Еле до туалета дошла, слезы градом. При тебе выть нельзя. Ты не поймешь. Чего выть-то, когда впереди вечность. Господи, скажи что делать тоооооо, ну чего ж ты молчаливый такой, ну хоть что-нибудь, знак подай… Врач сказал два-три месяца, а я пять лет. Да и то если лекарство подействует. Ой, господи.
Как я жить-то буду без него. Как же он-то будет, как же он все это примет, как будет уходить? Это же, как в бездну прыгнуть с закрытыми глазами Телефон звонит в кармане. Ты. Вздрагиваю. Быстро мою лицо больничной, резкой, хлорированной водой. Кричишь:
– Ну ты чего, провалилась в канализацию?
– Вова, меня три минуты нет.
– Тебя полчаса уже нет. Иди сюда, только о себе думаешь…
За сутки таких звонков до сорока доходило. Выйду на двадцать минут, десять раз позвонит «Ты где? Ты скоро? Осторожно ходи»…

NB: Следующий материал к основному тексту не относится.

/-- Translate (R363). An object whose key slot is not the context's own reads as invalid (R430). The binding of a version is the one change of state. -/
def translate (s : State) (ctx : Nat) (launch : Option Nat) (w : Want) : State × Xl :=
  match (objEntry s ctx w.obj).filter (keyOwned s ctx) with
  | none => (s, .fault ⟨.objInv, w.obj, w.off / 2 ^ 16 * 2 ^ 16, w.off, w.acc⟩)
  | some oe =>
    let pg := w.off / objPage oe * objPage oe
    let flt (k : FaultKind) : Xl := .fault ⟨k, w.obj, pg, w.off, w.acc⟩
    if w.stc && !objCapa oe then (s, .trap causeCaprgt 0x09)
    else
      let (s, root, o) : State × Option (Nat × Nat) × Nat :=
        if objWsf oe then
          let (s, v) := bindVersion s launch w.obj oe (w.off / 2 ^ 32)
          (s, v.map (fun v => (verRoot (verEntry s oe v), v)), w.off % 2 ^ 32)
        else (s, some (objRoot oe, 0), w.off)
      match root with
      | none => (s, flt .verUnav)
      | some (root, ver) =>
        match pageEntryAddr s (objHome oe) root (o / objPage oe) with
        | none => (s, flt .notPres)
        | some pa =>
          let pe : BitVec 64 := s.dram.read64 pa
          let paddr := pagePfn pe + o % objPage oe
          let deferred := pageDef pe && (w.acc == .write || w.acc == .rmw || w.acc == .record)
          if !pagePresent pe then (s, flt .notPres)
          else if pageConst pe && w.acc.writes then (s, flt .mater)
          else if pageRo pe && w.acc.writes then (s, flt .rowR)
          else if pageDef pe && w.acc == .rmwRet then (s, .trap causeDfetch 0)
          else if w.fadd then (s, .trap causeDetchk 0)
          else if deferred && pageMig pe then (s, .migrating pg)
          else if objWsf oe then
            (s, .ok ⟨oe, pe, pa, ⟨true, wsAt (objHome oe) (paddr % 2 ^ 32)⟩, objHome oe, paddr, ver⟩ false)
          else if !pageConst pe && decide (Config.dramBytes ≤ paddr) then (s, .noAddr paddr)
          else (s, .ok ⟨oe, pe, pa, ⟨false, dramAt (objHome oe) paddr⟩, objHome oe, paddr, ver⟩ deferred)

/-! ### Bytes behind a translation -/

/-- The die of a weight-store address (R374). -/
def wsDie (addr : Nat) : Nat := addr % 2 ^ 32 / 2 ^ 30

/-- The content of a key slot. -/
def keyOf (s : State) (slot : Nat) : BitVec 512 :=
  match Assoc.get s.service.keys slot with
  | some k => k.key
  | none => 0

/-- Lines of 64 bytes that n bytes from an address touch. -/
def linesAt (a n : Nat) : List Nat := rangeFrom (a / 64) (if n = 0 then 0 else (a + n - 1) / 64 - a / 64 + 1)

/-- A line was last written under another key than this one (R367). -/
def keyDiffers (s : State) (key : BitVec 512) (line : Nat) : Bool := (Assoc.get s.lineKey line).any (fun k => k != key)

/-- What the bytes of a line are to one who reads it under a key: decrypted under that key from what the key they were written under
made of them; a line that was never written as object memory reads as it is (R367, log 19). -/
def lineUnder (s : State) (key : BitVec 512) (line : Nat) : List Byte :=
  let bs := s.dram.readBytes (64 * line) 64
  match Assoc.get s.lineKey line with
  | none => bs
  | some k =>
    if k = key then bs
    else
      let tweak := BitVec.ofNat 128 (line % 2 ^ 33)
      leBytes 64 (Config.xtsDecrypt key tweak (Config.xtsEncrypt k tweak (BitVec.ofNat 512 (leNat bs)))).toNat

Почему-то твое время потеряло границы. То ли оно растянулось, то ли расползлось, то ли размылось, то ли вообще остановилось. Твоя минута казалась тебе бесконечной. А моя минута казалась мне долей секунды. Вот ведь как – у тебя расширилось, а у меня сузилась. Почему то…
— Не ори на меня, ты права не имеешь на меня орать.
– Имею, дура.
— Сам дурак.
– Как ты со мной разговариваешь.
– Как заслуживаешь…
— Будет у тебя еще куча времени по туалетам шляться.
– Что ты мелешь, кацап?
– Не смей меня так называть, чертова кукла.
(«Чертовой куклой» дед Александр Федорович Вовину «бабуню» Викторию Иосифовну называл, а она его называла — «кацап». Володе всегда нравилось это вспоминать. И он меня так же называл. Говорил, что я на бабуню похожа). Привыкли так.
На фото в нижнем ряду бабушка Виктория Иосифовна Соколова и актер Смирнов. В верхнем ряду дедушка Александр Федорович Соколов и какой-то актер.
И злимся оба. Но не друг на друга. Пар выпускаем от слабости. Страшно. Так человечки устроены. Тут бы за ручки держаться, вместе набыться, а мы ругаемся на ровном месте. А потом прижмемся друг к другу. Вот ведь правда – вместе густо, а врозь пусто.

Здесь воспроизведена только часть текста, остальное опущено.